Но подданные сами знали всю силу этой любви и заплатили королю равносильным чувством. Они и не думали спасать такого короля, как Станислав-Август, а вместе с тем дали погибнуть и всей, некогда блестящей, Речи Посполитой.
Мало того, что Станислав-Август своим призывом к открытию сената оскорбил полнации и тем ослабил и без того ничтожные свои силы, союзные державы, делившие между собой Польшу, запретили присутствовать в senatus consilium тем сенаторам, которые считались представителями отпавших от Речи Посполитой территорий.
«Вы не должны присутствовать в сенате, – писал Штакельберг тем депутатам Речи Посполитой, которые должны были отстаивать интересы провинций, отходивших к России, – и если вы преступите это приказание, то я предупреждаю вас, что вы навлечете на себя жестокое преследование, и последствия вашего неповиновения будут для вас гибельны».
Области, отходившие от Польши, уже потому не могли выслать своих представителей в сенат, что и легально и фактически стали чужими для Речи Посполитой территориями. В них уже организовалось свое управление, сообразно с общей административной организацией тех государств, к которым они отходили. Так, например, в той части польского королевства, которая отрезывалась в пользу России, уже находились русские губернаторы, генерал Каховский и Кречетников, а главным правителем всех отрезанных земель уже фактически был граф Чернышев. Там уже находились не только русские офицеры и солдаты, но и русские чиновники. Там быстро вводилось русское судоустройство. Там шла в это время присяга на подданство России и должна была быть кончена к 15 января 1773 года, и только для тех, которые вследствие отлучек за границу или по каким-либо другим препятствиям не успели присягнуть в 1772 году.
Отправление депутатов в варшавский сенат по призыву короля, уже чужого для них, могло считаться теперь государственной изменой или по крайней мере нарушением тишины и спокойствия граждан.
А «дела, нарушающие тишину и спокойствие граждан, – говорилось в русских правительственных публикациях, – да будут ведомы не в иных местах, как в тех, кои от власти верховной (русской) на то устроены». Даже «апелляция из нижних судов, кои были в высшие суды, подвластные республике или короне польской, ныне перенесутся в русские правительства по порядку, куда какие делать надлежит».
Не хотевшие покориться вновь вводимым порядкам добровольно бежали из Польши, потому что они не могли укрыться даже в так называемой свободной Польше и не могли быть безопасны в самой Варшаве, окруженной иностранными войсками, которые должны были наблюдать за общественными тишиной и спокойствием. Русское правительство, впрочем, распорядилось очень человеколюбиво с теми, которые не желали делаться русскими подданными: оно позволило им продать в известный срок свое имущество и покинуть родину; а если в назначенный срок имение не продавалось, то отбиралось в казну.

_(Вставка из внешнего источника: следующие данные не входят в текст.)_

/-- The machine right after a supply reset with the lines of log entry 4: QUIET on battery, the built-in
plan active (R46), MISSING_FUNCTION set (R57), SUPPLY_EVENT set (R83), one UNIT_STATUS in each queue (R36). -/
def State.reset : State where
  powered := true
  lines := Lines.reset
  cc :=
    { state := .quiet, origin := .none, debounce := .stopped, debounceDone := false,
      deadline := .stopped, bringUp := false, reprobe := false, storeTrouble := false,
      partingHold := .stopped, idleExpired := true, cycleRestore := false, motion := .parked,
      causes := ⟨false, false, true, false, false, false⟩, inventoryIdent := 0,
      supplyEvent := true, clearEvent := false, heldSwitch := none }
  store := ⟨Vector.replicate 40 none, []⟩
  notice := Vector.replicate 3 NoticeQueue.reset
  plan := ⟨Config.builtInPlan, none, none, none, resetStatus⟩
  arb :=
    { claims := Vector.replicate 4 (Vector.replicate 16 none), resolved := Vector.replicate 24 Resolved.off,
      shed := Vector.replicate 24 false, frontSilent := false }
  lamp :=
    { channels := Vector.replicate 24 LampChannel.reset, timebase := .stopped, phaseTimer := .stopped,
      supplyLow := true, thermalWarn := false }
  probe := ⟨Vector.replicate 4 Sequencer.idle, none, .fixed, 3⟩
  input :=
    { inputs := #v[Input.resetOther, Input.resetOther, Input.resetSwitch (some .unknown), Input.resetOther,
        Input.resetSwitch none, Input.resetSwitch none, Input.resetOther, Input.resetOther,
        Input.resetOther, Input.resetOther],
      counters := Vector.replicate 2 Counter.reset, sense := Vector.replicate 6 .unknown }
  act := ⟨Vector.replicate 6 Actuator.reset, true⟩
  chain := Chain.reset false
  port := ⟨Vector.replicate 3 ⟨false, .stopped, false⟩, Vector.replicate 4 Line.reset⟩
  freshCount := 0
  work := ⟨[], false, false, false⟩
  pending := []

end Sys2Proof.Machine
end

Бедная родина нашей маленькой героини!
Как же сам народ относился к новому господству? Народу было все равно, кто бы ни повелевал им, лишь бы не мучили его войнами, тяжкими поборами, открытыми грабежами, судебной расправой, волокитой и шляхетским произволом. Но во всяком случае он не желал продолжения господства польских панов и рад был переменить их на других, чтобы по крайней мере попытать счастья и попробовать, не будет ли лучше в других руках. Польскому народу терять было нечего, потому что он все потерял: и материальное довольство, и покой, и даже последнее достояние, какое мог иметь самый бедный подданный самого бедного государства. Следовательно, народ молчал, равнодушно или даже с радостью слушая публикации, что он переходит в подданство к другому государству. Ему не жалко было расставаться с панами, притом многие паны оставались на своих местах и сами не хотели расставаться со своими хлопами, а чтобы не расстаться с ними – присягали на верность другому правительству. Вместе с ними присягали и хлопы. Притом новые правительства на первый раз оказали разные милости новым своим подданным.
«Всемилостивейше восхотя, – объявляло русское правительство, – оказать новым подданным нашим опыт монаршего нашего к ним попечения, освобождаем их на полгода от положенных государственных поголовных и винных податей».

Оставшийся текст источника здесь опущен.